Помощник наклонился и взял трубку рации:
– Пятьсот девяносто, Зуев, слушаю.
– Механик, диспетчер спрашивает: без толкача проскочим?
– Проскочим? – помощник посмотрел на машиниста. Тот покачал головой:
– Скажи, что нет.
– Нет, – выдохнул в трубку помощник, – тяжело. Фёдорович, включайте коды.
– Рано, включу за переездом. Точно не Жанка, – машинист улыбнулся, – вечно я их путаю. Это баба Тамара, ей уже на пенсию скоро, а голос как у девушки. И сама ещё ничего.
– Диспетчер думал, что вы без толкача проскочите, – потрещав песком атмосферных разрядов, голосом девушки сказала рация.
– А ну дай мне, – машинист взял трубку. – Тамара!
– Да, Фёдорович, я слушаю!
– Если б твой диспетчер действительно думал, то толкач уже на станции стоял бы и ждал. У меня пятьсот тонн лишних.
– Ну и что? У Хащенко семьсот лишних было, но он поехал. Я ему номер толкача сказала, он в маршрут записал и поехал. И Добрецов поехал, и Перегняк…
– Во попривыкали, – качнул головой машинист и нажал тангенту. – Тамара, норма – две восемьсот, а у меня три триста тонн с гаком. Мне три года до пенсии осталось, и жечь тяговые двигатели из-за дурака-диспетчера я не буду. Так ему и скажи.
– Чего жечь, не погорят, все ездят, – трещала рация, – у Хащенко же не сгорели.
– И что он заработал, этот Хащенко? Ничего! А если б погорели, какой бы у него геморрой был? То-то! Скажи, что нужен толкач.

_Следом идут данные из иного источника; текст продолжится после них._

/-! ### Verifies, replies and the store (chapters 5, 11, 12) -/

/-- R87 to R91, R128: a verify starts once its tentative write is reported and ends 80 ms later. A success gives the tries back,
clears the throttle and the dead-start count and queues their records; its request goes to its owner, but for an UNLOCK of a user
in lockdown. A failure with tries left is DENIED and throttled; the failure of the last try leaves the authority BLOCKED with
AUTH_BLOCKED and its source pending, and is HALTED. A verify that a full wipe overtook changes nothing for a user, and counts no
failure for ADMIN.
The model's choices in it: log 2, 3, 9, 35, and log 54 for the throttle of a failure in STARTING. -/
def Obligations.VerifyOutcomes : Prop :=
  ∀ (s : State) (w : Work),
    ((s.mgc.works.find? fun v => v.stage == .tentative && !s.owes (.request v.id)) = some w →
      ∃ u : State, exec .verifyStart s = .next u.settle ∧
        (∃ v, u.work w.id = some v ∧ v.stage = .verifying (s.clock + 80 * 8192)) ∧ OnlyChanges [.mgc] s u) ∧
    ∀ d, (s.mgc.works.find? fun v => v.verifyTill.isSome) = some w → w.verifyTill = some d →
      let i := w.req.authority
      let a := s.aut.authorities[i]
      let fails (u : State) : Prop := exec .verifyEnd s = .next u.settle ∧ u.clock = max s.clock d
      (verifies w.cred a = true → w.overtaken = false ∨ i = 0 → s.work w.id = some w → 0 < a.limit →
        ∃ (u : State) (v : Work), exec .verifyEnd s = .next u.settle ∧ u.clock = max s.clock d ∧
          u.aut.authorities = s.aut.authorities.set i { a with remaining := a.limit } ∧
          u.aut.throttle = s.aut.throttle.set i none ∧ u.aut.dead = { s.aut.dead with count := 0 } ∧
          u.rsp.src.pending.getLsbD 4 = false ∧ OnlyChanges (.clock :: actionBlocks) s u ∧
          Stores u w.id (.authority i { a with remaining := a.limit }) ∧
          (s.aut.dead.count ≠ 0 → Stores u w.id (.deadStart { s.aut.dead with count := 0 })) ∧
          u.work w.id = some v ∧
          if w.req.code = 0x10 ∧ i ≠ 0 ∧ u.lockdown = true then
            v.stage = .finishing (.refused w.req .lockdown []) ∧ v.cred = none
          else v.stage = .ready ∧ v.cred = if w.req.opensEnvelopes then w.cred else none) ∧
      (verifies w.cred a = false → w.overtaken = false → 0 < a.remaining →
        ∃ u : State, fails u ∧
          u.aut = { s.aut with
            throttle := s.aut.throttle.set i (some (u.clock + min 32000 (250 * 2 ^ (a.limit - a.remaining - 1)) * 8192)) } ∧
          Replied s u w.id (.refused w.req .denied []) ∧ OnlyChanges [.aut, .mgc, .clock] s u) ∧
      (verifies w.cred a = false → w.overtaken = false → a.remaining = 0 →
        ∃ u : State, fails u ∧
          u.aut.authorities[i] = { a with state := .blocked } ∧ u.mgc.flags &&& 0x0080 ≠ 0 ∧
          u.rsp.src.pending.getLsbD (if i = 0 then 1 else 0) = true ∧ Answered u w.id (.halted w.req) ∧
          OnlyChanges (.clock :: actionBlocks) s u) ∧
      (w.overtaken = true → i ≠ 0 →
        ∃ u : State, fails u ∧ Replied s u w.id (.refused w.req .notPermitted []) ∧ OnlyChanges [.mgc, .clock] s u) ∧
      (w.overtaken = true → i = 0 → verifies w.cred a = false →
        ∃ u : State, fails u ∧ Replied s u w.id (.refused w.req .denied []) ∧ OnlyChanges [.mgc, .clock] s u)

/-- R179, R182, R189, R177: the oldest request whose reply can go is released: held with the channel REPLY_READY, as STORE_FAULT if
one of its writes failed after it formed DONE; a detached one is dropped and the flags it took are set again.
The model's choices in it: log 23, 27, and log 64 for a READ_EVENTS handled before the link reset that detached it. -/
def Obligations.RepliesAreReleased : Prop :=
  ∀ (s : State) (w : Work) (r : Reply), s.mgc.works.find? s.releasable = some w → w.stage = .finishing r →
    (w.detached = true →
      ∃ u : State, exec .replyReady s = .next u.settle ∧ OnlyChanges [.mgc] s u ∧
        u.mgc = { s.mgc with
          works := s.mgc.works.filter fun v => v.id != w.id
          flags := s.mgc.flags ||| r.taken }) ∧
    (w.detached = false →
      ∃ (u : State) (r' : Reply), exec .replyReady s = .next u.settle ∧ OnlyChanges [.mgc] s u ∧
        u.mgc = { s.mgc with
          works := s.mgc.works.filter fun v => v.id != w.id
          heldReply := some r'
          channel := .replyReady } ∧
        (w.storeFailed = true → r.outcome = .done → r'.outcome = .refused ∧ r'.reason = .storeFault) ∧
        (w.storeFailed = false ∨ r.outcome ≠ .done →
          r'.outcome = r.outcome ∧ r'.reason = r.reason ∧ r'.retryAfter = r.retryAfter ∧ r'.code = r.code ∧
            r'.taken = r.taken ∧ (r.code ≠ 0x50 → r'.body = r.body)))

/-- R188, R189: a write read back equal is stored as passing; read back different it is written again once; different again it is
stored as failing its check, STORE_FAULT is set, its source pends, and its requests are marked. A record left so fails its check
until it is stored again, also where a loss of power lands its next write.
The model's choices in it: log 2, 10, 11. -/
def Obligations.StoreWriteEnds : Prop :=
  ∀ (s : State) (w : Writing) (readBack : Record), s.cfs.writing = some w →
    let i := w.entry.record.id
    (readBack = w.entry.record →
      ∃ u : State, exec (.storeWriteDone readBack) s = .next u.settle ∧ u.clock = max s.clock w.till ∧
        u.cfs.nv = s.cfs.nv.put true readBack ∧ u.cfs.writing = none ∧
        (∀ j, j ∈ u.cfs.mismatched ↔ j ∈ s.cfs.mismatched ∧ j ≠ i) ∧
        ((∀ x ∈ w.entry.writers, ∃ id, x = .request id) → s.wsq.eraseStage = .none → s.wsq.donePending = false →
          OnlyChanges [.cfs, .mgc, .clock] s u)) ∧
    (readBack ≠ w.entry.record → w.retried = false →
      exec (.storeWriteDone readBack) s = .next (State.settle
        { s with
          clock := (max s.clock w.till)
          cfs.writing := some { w with retried := true, till := w.till + 5 * 8192 } })) ∧
    (readBack ≠ w.entry.record → w.retried = true →
      ∃ u : State, exec (.storeWriteDone readBack) s = .next u.settle ∧ u.clock = max s.clock w.till ∧
        u.cfs.nv = s.cfs.nv.put false (leftBehind w.entry.record readBack) ∧ u.cfs.writing = none ∧
        (∀ j, j ∈ u.cfs.mismatched ↔ j ∈ s.cfs.mismatched ∨ j = i) ∧
        u.mgc.flags &&& 0x0400 ≠ 0 ∧ u.rsp.src.pending.getLsbD 5 = true ∧
        OnlyChanges (.clock :: actionBlocks) s u ∧
        ∀ id, Writer.request id ∈ w.entry.writers → ∀ v ∈ u.mgc.works, v.id = id → v.storeFailed = true) ∧
    ∀ landed : Bool, s.cfs.atPowerOn landed [] =
      if landed then s.cfs.nv.put (decide (i ∉ s.cfs.mismatched)) w.entry.record else s.cfs.nv

/-! ### Link sleep, wake, retention, front link reset (chapter 9, 3.8, 11) -/

/-- R152, R153, R33, R154: SLEEP is BUSY in STARTING, WAKING or while one of six conditions holds, is answered ENTERED while ASLEEP and
not at all while ENTERING. Taken, it locks the RELOCK ranges in their enabled
directions, retains exactly the LIVE keys of ACTIVE HOLD ranges that have a lock enabled and are not locked both ways, leaves no
LIVE slot in an ACTIVE range with a lock enabled, and starts the timer where a key is retained. ENTERED is sent when the store
has drained.
The model's choices in it: log 1. -/
def Obligations.SleepEntry : Prop :=
  (∀ (s : State) (after : Framer),
    (s.sleepRefused = true ↔ (∃ t, s.ctx t ≠ none) ∨ s.mgc.channel = .working ∨ s.engineInUse = true ∨
      s.sweepRunning = true ∨ s.bsc.running ≠ none ∨ s.outstanding ≠ 0) ∧
    let answers (v : Byte) : Prop := exec (.sleep after) s = .next (State.settle { s with
      fcp.framer := after
      fcp.sendOrder := s.fcp.sendOrder ++ [⟨.powerStatus v, none⟩] })
    (s.rtb.sleep = .awake → s.rrs.capacity = none ∨ s.sleepRefused = true → answers 0x02) ∧
    (s.rtb.sleep = .entering → exec (.sleep after) s = .next { s with fcp.framer := after }) ∧
    (s.rtb.sleep = .asleep → answers 0x01) ∧ (s.rtb.sleep = .waking → answers 0x02)) ∧
  (∀ (s : State) (after : Framer), s.rtb.sleep = .awake → s.rrs.capacity.isSome = true → s.sleepRefused = false → s.rtb.retained = [] →
    s.rtb.key = none →
    ∃ u : State, exec (.sleep after) s = .next u.settle ∧ u.rtb.sleep = .entering ∧ u.fcp = { s.fcp with framer := after } ∧
      u.mgc.heldReply = (if s.mgc.channel = .replyReady then none else s.mgc.heldReply) ∧
      (∀ r : Fin 17, s.isDefined r = true → s.rrs.ranges[r].cfg.policy.hold = false →
        u.rrs.ranges[r] = { s.rrs.ranges[r] with
          readLocked := s.rrs.ranges[r].readLocked || s.rrs.ranges[r].cfg.policy.readEn
          writeLocked := s.rrs.ranges[r].writeLocked || s.rrs.ranges[r].cfg.policy.writeEn }) ∧
      (∀ r : Fin 17, s.rrs.ranges[r].cfg.policy.hold = true → u.rrs.ranges[r] = s.rrs.ranges[r]) ∧
      (∀ r : Fin 17, u.rtb.relocked.getLsbD r.val = true ↔ s.isDefined r = true ∧
        s.rrs.ranges[r].cfg.policy.hold = false ∧ u.rrs.ranges[r] ≠ s.rrs.ranges[r]) ∧
      (∀ r : Fin 17, (∃ e ∈ u.rtb.retained, e.range = r) ↔
        s.isDefined r = true ∧ s.rrs.ranges[r].cfg.policy.hold = true ∧ s.rrs.ranges[r].cfg.erased = false ∧
          s.rrs.ranges[r].cfg.policy.anyLock = true ∧ s.rrs.ranges[r].lockedBoth = false ∧
          s.cph.slots[rangeSlot r].isLive = true) ∧
      (∀ e ∈ u.rtb.retained, (u.rtb.key.bind fun k => e.wrapped.opened (.retention k)) = s.slotKey (rangeSlot e.range)) ∧
      (∀ r : Fin 17, s.rrs.ranges[r].cfg.erased = false → s.rrs.ranges[r].cfg.policy.anyLock = true →
        u.cph.slots[rangeSlot r].isLive = false) ∧
      (u.rtb.retained ≠ [] → u.rtb.timer = .running (s.clock + 60000 * s.rtb.limit * 8192)) ∧
      u.rrs = { s.rrs with ranges := u.rrs.ranges } ∧ u.cph.held = s.cph.held ∧
      OnlyChanges [.fcp, .rrs, .cph, .rtb, .mgc, .draws] s u) ∧
  ∀ s : State,
    (s.rtb.sleep = .entering → s.drained = true → s.rtb.wakeHeld = false →
      exec .sleepEntered s = .next (State.settle { s with
        rtb.sleep := .asleep
        fcp.sendOrder := s.fcp.sendOrder ++ [⟨.powerStatus 0x01, none⟩] })) ∧
    (s.rtb.sleep ≠ .entering ∨ s.drained = false → exec .sleepEntered s = .next s)

/-- R154, R157, R158, R159: what WAKE does in each sleep state, a WAKE held while ENTERING being taken when ENTERED has been sent; from
ASLEEP, the timer, the retained list and the bind policy choose between EXPIRED, NOTHING_RETAINED, RESTORED and a measurement. The
end of a wake sends AWAKE.
The model's choices in it: log 13. -/
def Obligations.WakeEndings : Prop :=
  ∀ (s : State) (after : Framer),
    let wakes (i : Instr) (framer : Framer) (entered : List FrontOut) : Prop :=
      let ends (u : State) (o : SleepOutcome) : Prop :=
        exec i s = .next u.settle ∧ u.rtb.sleep = .awake ∧ u.rtb.outcome = o ∧ u.rtb.timer = .stopped ∧
        u.rtb.relocked = 0 ∧ u.rtb.wakeHeld = false ∧
        u.rrs = { s.rrs with bootDone := s.rrs.bootDone && s.rtb.relocked == 0 } ∧
        u.fcp = { s.fcp with
          framer := framer
          sendOrder := s.fcp.sendOrder ++ entered ++ [⟨.powerStatus 0x03, none⟩] }
      (s.rtb.timer = .expired → ∃ u : State, ends u .expired ∧ OnlyChanges [.fcp, .rrs, .rtb] s u) ∧
      (s.rtb.timer ≠ .expired → s.rtb.retained = [] →
        ∃ u : State, ends u .nothingRetained ∧ OnlyChanges [.fcp, .rrs, .rtb] s u) ∧
      (s.rtb.timer ≠ .expired → s.rtb.retained ≠ [] → s.bsc.record.policy = .off →
        (s.rtb.retained.map Retained.range).Nodup →
        ∃ u : State, ends u .restored ∧ u.rtb.retained = [] ∧ u.rtb.key = none ∧ OnlyChanges [.fcp, .rrs, .rtb, .cph] s u ∧
          ∀ e ∈ s.rtb.retained, ∀ k, (s.rtb.key.bind fun x => e.wrapped.opened (.retention x)) = some k →
            u.cph.slots[rangeSlot e.range].key = .live k) ∧
      (s.rtb.timer ≠ .expired → s.rtb.retained ≠ [] → s.bsc.record.policy ≠ .off → s.bsc.running = none →
        ∃ u : State, exec i s = .next u.settle ∧
          u.rtb = { s.rtb with sleep := .waking, wakeHeld := false, timer := .stopped } ∧
          u.fcp = { s.fcp with framer := framer, sendOrder := s.fcp.sendOrder ++ entered } ∧
          u.bsc = { s.bsc with
            phase := .zeroing
            phaseStart := s.clock
            running := some ⟨.binding, s.bsc.record.routine, [.wake]⟩ } ∧ OnlyChanges [.fcp, .rtb, .bsc] s u)
    (s.rtb.sleep = .awake → exec (.wake after) s = .next (State.settle { s with
      fcp.framer := after
      fcp.sendOrder := s.fcp.sendOrder ++ [⟨.powerStatus 0x03, none⟩] })) ∧
    (s.rtb.sleep = .entering →
      exec (.wake after) s = .next (State.settle { s with fcp.framer := after, rtb.wakeHeld := true })) ∧
    (s.rtb.sleep = .waking → exec (.wake after) s = .next { s with fcp.framer := after }) ∧
    (s.rtb.sleep = .asleep → wakes (.wake after) after []) ∧
    (s.rtb.sleep = .entering → s.drained = true → s.rtb.wakeHeld = true →
      wakes .sleepEntered s.fcp.framer [⟨.powerStatus 0x01, none⟩])

/-- R155, R158, R159, R113, R5: when the retention timer reaches its limit every retained key is discarded, its range is locked in its
enabled directions, and RETENTION_EXPIRED is set. The measurement of a wake ends it: a MATCH makes the retained slots LIVE again
(RESTORED); any other class discards the keys, locks their ranges and returns no key (RELOCKED_BAY). Boot-done stays only
where the sleep locked nothing.
The model's choices in it: log 1, 2. -/
def Obligations.RetentionEnds : Prop :=
  (∀ (s : State) (till : Nat), s.rtb.timer = .running till → s.rtb.sleep = .entering ∨ s.rtb.sleep = .asleep →
    ∃ u : State, exec .retentionExpiry s = .next u.settle ∧ u.clock = max s.clock till ∧
      u.rtb.retained = [] ∧ u.rtb.key = none ∧ u.rtb.timer = .expired ∧ u.rtb.sleep = s.rtb.sleep ∧
      u.mgc = { s.mgc with flags := s.mgc.flags ||| 0x1000 } ∧
      (∀ r : Fin 17, u.rrs.ranges[r] =
        if s.isDefined r = true ∧ r ∈ s.rtb.retained.map Retained.range then
          { s.rrs.ranges[r] with
            readLocked := s.rrs.ranges[r].readLocked || s.rrs.ranges[r].cfg.policy.readEn
            writeLocked := s.rrs.ranges[r].writeLocked || s.rrs.ranges[r].cfg.policy.writeEn }
        else s.rrs.ranges[r]) ∧
      OnlyChanges [.rrs, .cph, .rtb, .mgc, .clock] s u) ∧
  ∀ (s : State) (c : Conversion) (d : Nat), s.bsc.running = some c → s.bsc.phase = .deintegrating → c.mode = .binding →
    c.requesters = [.wake] → s.rtb.sleep = .waking → s.bsc.record.policy ≠ .off → EffectiveInv s →
    let cls := bindingClass s.bsc.record c.setting (min d c.setting.f)
    ∃ u : State, exec (.deintegratingEnd d) s = .next u.settle ∧ u.rtb.sleep = .awake ∧ u.rtb.retained = [] ∧
      u.rtb.key = none ∧ u.rtb.relocked = 0 ∧ u.fcp.sendOrder.getLast? = some ⟨.powerStatus 0x03, none⟩ ∧
      (cls = .hit → (s.rtb.retained.map Retained.range).Nodup →
        u.rtb.outcome = .restored ∧
        u.rrs = { s.rrs with bootDone := s.rrs.bootDone && s.rtb.relocked == 0 } ∧
        (∀ e ∈ s.rtb.retained, ∀ k, (s.rtb.key.bind fun x => e.wrapped.opened (.retention x)) = some k →
          u.cph.slots[rangeSlot e.range].key = .live k) ∧
        (∀ i : Fin 18, (∀ e ∈ s.rtb.retained, i ≠ rangeSlot e.range) → u.cph.slots[i] = s.cph.slots[i])) ∧
      (cls ≠ .hit →
        u.rtb.outcome = .relockedBay ∧
        (∀ e ∈ s.rtb.retained, s.isDefined e.range = true →
          (s.rrs.ranges[e.range].cfg.policy.readEn = true → u.rrs.ranges[e.range].readLocked = true) ∧
          (s.rrs.ranges[e.range].cfg.policy.writeEn = true → u.rrs.ranges[e.range].writeLocked = true)) ∧
        (∀ i : Fin 18, u.cph.slots[i].key = s.cph.slots[i].key ∨ u.cph.slots[i].key = .sealed ∨
          u.cph.slots[i].key = .destroyed) ∧
        (u.rrs.bootDone = true → s.rrs.bootDone = true ∧ s.rtb.relocked = 0 ∧ ∀ r : Fin 17,
          u.rrs.ranges[r].readLocked = s.rrs.ranges[r].readLocked ∧
          u.rrs.ranges[r].writeLocked = s.rrs.ranges[r].writeLocked))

– Механик, на третий путь с остановкой, – после недолгой паузы сказала недовольная рация, – и ждём толкача. Если не проскочим сейчас, то ждём долго. Сперва пропускаем чётный, потом дизель, потом ещё один чётный, а потом приму толкач. Фёдорович, диспетчер не доволен.
– А кто там сегодня?
– Мухина.
– Понятно. Скажи, пусть в журнале приказ запишет, а мне номер скажешь. Как запишет, так и поедем.
– Какой приказ?
– На следование без толкача.
– Фёдорович, ты что, смеёшься?
– Нет. Просто плакать потом не хочу.
Рация запищала сигналом вызова, и далёкое сопрано сквозь треск помех пропело:
– Механик толкача по пятому пути, я – Семёновка, ответьте!
Тишина.
– Механик толкача, я Семёновка, ответьте!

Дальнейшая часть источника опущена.